500.A15A4 Steering Committee/53: Telegram

The Secretary of State to the American Delegate (Wilson)

207. Your 380, September 21, 9 p.m. Do you mean that the French would insist on “extended supervision” of manufacture of [Page 334] gas by industrial concerns or only on state preparation for chemical warfare? If the former, it runs into so many difficulties of a practical nature including the question of legitimate trade secrets as to seem in theory inacceptable and in practice unworkable. If the French mean only a strict control of Government manufacture, it would not solve the problem so long as civilian chemical industry could operate without hindrance. Until it is a little clearer just how this difficulty is to be met, and in particular just what concrete measures are envisaged in an abolition of means of chemical warfare and training, it is impossible to send you specific instructions. Meantime, I feel that your best tactics would be to avoid commitment.

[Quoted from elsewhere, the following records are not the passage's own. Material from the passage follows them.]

-- ==== Sys2Proof/Laws/Rounding.lean ====
section
/-! SUPPORT. Rounding is monotone: of two exact values, the larger rounds to the larger word (spec B3, B7, B9). -/

namespace Sys2Proof.Machine

theorem significand_unique {sh sh' n n' : Nat} (h : 2 ^ 23 * sh + n = 2 ^ 23 * sh' + n') (hn : n < 2 ^ 24) (hn' : n' < 2 ^ 24)
    (hs : sh = 0 ∨ 2 ^ 23 ≤ n) (hs' : sh' = 0 ∨ 2 ^ 23 ≤ n') : sh = sh' ∧ n = n' := by omega

theorem roundHalfEven_mono {n r r' step step' : Nat} (hp : 0 < step) (hp' : 0 < step') (h : r * step' ≤ r' * step) :
    roundHalfEven n r step ≤ roundHalfEven n r' step' := by
  unfold roundHalfEven
  split
  · rename_i h1
    rw [if_pos]
    rcases h1 with h1 | ⟨h1, h2⟩
    · left
      have h3 : step * step' < step * (2 * r') := by
        calc step * step' < 2 * r * step' := Nat.mul_lt_mul_of_pos_right h1 hp'
          _ = 2 * (r * step') := by ring
          _ ≤ 2 * (r' * step) := by omega
          _ = step * (2 * r') := by ring
      exact Nat.lt_of_mul_lt_mul_left h3
    · have h3 : step * step' ≤ step * (2 * r') := by
        calc step * step' = 2 * (r * step') := by rw [h1]; ring
          _ ≤ 2 * (r' * step) := by omega
          _ = step * (2 * r') := by ring
      have := Nat.le_of_mul_le_mul_left h3 hp
      omega
  · split <;> omega

/-- What `roundMag` rounds: a significand `n` with `sh` dropped bits and a remainder. -/
theorem roundMag_parts (num : Nat) {den : Nat} (hd : 0 < den) :
    ∃ sh n r, n < 2 ^ 24 ∧ (sh = 0 ∨ 2 ^ 23 ≤ n) ∧ r < den * 2 ^ sh ∧ num = n * (den * 2 ^ sh) + r ∧
      roundMag num den = min (2 ^ 23 * sh + roundHalfEven n r (den * 2 ^ sh)) infBits := by
  obtain ⟨hn, hsh⟩ := roundMag_floor num den
  refine ⟨dropBits (num / den), num / (den * 2 ^ dropBits (num / den)), num % (den * 2 ^ dropBits (num / den)), hn, hsh,
    Nat.mod_lt _ (by positivity), ?_, rfl⟩
  rw [Nat.mul_comm]; exact (Nat.div_add_mod _ _).symm

theorem roundMag_mono {num den num' den' : Nat} (hd : 0 < den) (hd' : 0 < den') (h : num * den' ≤ num' * den) :
    roundMag num den ≤ roundMag num' den' := by
  obtain ⟨sh, n, r, hn, hs, hr, e, er⟩ := roundMag_parts num hd
  obtain ⟨sh', n', r', hn', hs', hr', e', er'⟩ := roundMag_parts num' hd'
  rw [er, er']
  have hlo : magUnits (2 ^ 23 * sh + n) * den ≤ num := by
    rw [magUnits_significand (Nat.le_of_lt hn) hs, e, Nat.mul_assoc, Nat.mul_comm (2 ^ sh)]; omega
  have hhi : num' < magUnits (2 ^ 23 * sh' + (n' + 1)) * den' := by
    rw [magUnits_significand (by omega) (by omega), e', Nat.mul_assoc, Nat.mul_comm (2 ^ sh'), Nat.add_mul]; omega
  have hlt : magUnits (2 ^ 23 * sh + n) < magUnits (2 ^ 23 * sh' + (n' + 1)) := by
    have h1 : magUnits (2 ^ 23 * sh + n) * (den * den') < magUnits (2 ^ 23 * sh' + (n' + 1)) * (den * den') := by
      calc magUnits (2 ^ 23 * sh + n) * (den * den') = magUnits (2 ^ 23 * sh + n) * den * den' := by ring
        _ ≤ num * den' := Nat.mul_le_mul_right _ hlo
        _ ≤ num' * den := h
        _ < magUnits (2 ^ 23 * sh' + (n' + 1)) * den' * den := Nat.mul_lt_mul_of_pos_right hhi hd
        _ = magUnits (2 ^ 23 * sh' + (n' + 1)) * (den * den') := by ring
    exact Nat.lt_of_mul_lt_mul_right h1
  have hm := magUnits_lt_iff.mp hlt
  have hrle := roundHalfEven_le n r (den * 2 ^ sh)
  have hrge := le_roundHalfEven n' r' (den' * 2 ^ sh')
  rcases Nat.lt_or_ge (2 ^ 23 * sh + n) (2 ^ 23 * sh' + n') with hc | hc
  · exact Nat.le_min.mpr ⟨Nat.le_trans (Nat.min_le_left _ _) (by omega), Nat.min_le_right _ _⟩
  · obtain ⟨rfl, rfl⟩ := significand_unique (show 2 ^ 23 * sh + n = 2 ^ 23 * sh' + n' by omega) hn hn' hs hs'
    have hpos : 0 < 2 ^ sh := by positivity
    have hrr : r * (den' * 2 ^ sh) ≤ r' * (den * 2 ^ sh) := by
      have h1 : (n * (den * 2 ^ sh) + r) * den' ≤ (n * (den' * 2 ^ sh) + r') * den := by rw [← e, ← e']; exact h
      have h2 : n * (den * 2 ^ sh) * den' = n * (den' * 2 ^ sh) * den := by ring
      rw [Nat.add_mul, Nat.add_mul, h2] at h1
      calc r * (den' * 2 ^ sh) = r * den' * 2 ^ sh := by ring
        _ ≤ r' * den * 2 ^ sh := Nat.mul_le_mul_right _ (by omega)
        _ = r' * (den * 2 ^ sh) := by ring
    have := roundHalfEven_mono (n := n) (r := r) (r' := r') (by positivity) (by positivity) hrr
    exact Nat.le_min.mpr ⟨Nat.le_trans (Nat.min_le_left _ _) (by omega), Nat.min_le_right _ _⟩

/-- The signed exact value that `roundWord` rounds. -/
def signedNum (neg : Bool) (num : Nat) : Int := if neg then -(num : Int) else num

theorem units_roundWord (neg : Bool) (num den : Nat) :
    units (roundWord neg num den) = signedNum neg (magUnits (roundMag num den)) := by
  rw [roundWord, units_packWord (roundMag_lt num den)]; rfl

/-- Rounding is monotone on signed values. -/
theorem units_roundWord_mono {neg neg' : Bool} {num den num' den' : Nat} (hd : 0 < den) (hd' : 0 < den')
    (h : signedNum neg num * den' ≤ signedNum neg' num' * den) :
    units (roundWord neg num den) ≤ units (roundWord neg' num' den') := by
  rw [units_roundWord, units_roundWord]
  cases neg <;> cases neg' <;> simp only [signedNum, Bool.false_eq_true, if_false, if_true] at h ⊢
  · exact_mod_cast magUnits_le_iff.mpr (roundMag_mono hd hd' (by exact_mod_cast h))
  · have h1 : (0 : Int) ≤ num * den' := by positivity
    have h2 : (0 : Int) ≤ num' * den := by positivity
    rw [Int.neg_mul] at h
    have h3 : num * den' = 0 := by
      have : (num * den' : Int) = 0 := by omega
      exact_mod_cast this
    have h4 : num' * den = 0 := by
      have : (num' * den : Int) = 0 := by omega
      exact_mod_cast this
    have h5 : num = 0 := (Nat.mul_eq_zero.mp h3).resolve_right (by omega)
    have h6 : num' = 0 := (Nat.mul_eq_zero.mp h4).resolve_right (by omega)
    rw [h5, h6, roundMag_zero hd, roundMag_zero hd']; simp
  · have : (0 : Int) ≤ magUnits (roundMag num den) := by positivity
    have : (0 : Int) ≤ magUnits (roundMag num' den') := by positivity
    omega
  · have h1 : num' * den ≤ num * den' := by
      have : (num' * den : Int) ≤ num * den' := by rw [Int.neg_mul, Int.neg_mul] at h; omega
      exact_mod_cast this
    have := magUnits_le_iff.mpr (roundMag_mono hd' hd h1)
    omega

/-- The sum of two finite values as one rounding (an exact zero has a sign of its own, but the same value). -/
theorem units_fAdd_eq {a b : Word} (ha : isFinite a = true) (hb : isFinite b = true) :
    units (fAdd a b) = units (roundWord (decide (units a + units b < 0)) (units a + units b).natAbs 1) := by
  rw [fAdd_finite ha hb]
  split
  · rename_i h
    rw [h, units_packWord_zero]
    decide
  · rfl

theorem signedNum_natAbs (x : Int) : signedNum (decide (x < 0)) x.natAbs = x := by
  unfold signedNum; exact signed_natAbs x

/-- Sums of finite values are monotone in the exact sum. -/
theorem units_fAdd_mono {a b c d : Word} (ha : isFinite a = true) (hb : isFinite b = true) (hc : isFinite c = true)
    (hd : isFinite d = true) (h : units a + units b ≤ units c + units d) : units (fAdd a b) ≤ units (fAdd c d) := by
  rw [units_fAdd_eq ha hb, units_fAdd_eq hc hd]
  exact units_roundWord_mono (by decide) (by decide) (by rw [signedNum_natAbs, signedNum_natAbs]; simpa using h)

theorem signedNum_product (a b : Word) :
    signedNum (signBit a != signBit b) ((units a).natAbs * (units b).natAbs) = units a * units b := by
  unfold signedNum; exact signed_product a b

/-- Products of finite values are monotone in the exact product. -/
theorem units_fMul_mono {a b c d : Word} (ha : isFinite a = true) (hb : isFinite b = true) (hc : isFinite c = true)
    (hd : isFinite d = true) (h : units a * units b ≤ units c * units d) : units (fMul a b) ≤ units (fMul c d) := by
  rw [fMul_finite ha hb, fMul_finite hc hd]
  exact units_roundWord_mono (by positivity) (by positivity)
    (by rw [signedNum_product, signedNum_product]; exact Int.mul_le_mul_of_nonneg_right h (by positivity))

end Sys2Proof.Machine
end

There is one other consideration which should not be overlooked. That is, that no nation could give up all peacetime preparations, for or against chemical warfare unless all nations did the same. This raises as a preliminary question the conditions under which the treaty shall come into force. We fear that if the treaty must be ratified by every nation, even those where the armament problem is not immediately pressing, the entry into force of the convention might be delayed for a period of many years. Rather than wait for ratification by all states, our feeling has been that provided the principal European Powers, Japan and Russia ratified the treaty, it could enter into force at once without awaiting similar ratification by numerous other states. If preparation for or against chemical warfare in time of peace were prohibited in the Convention, then it would probably require universal ratification to enter into effect.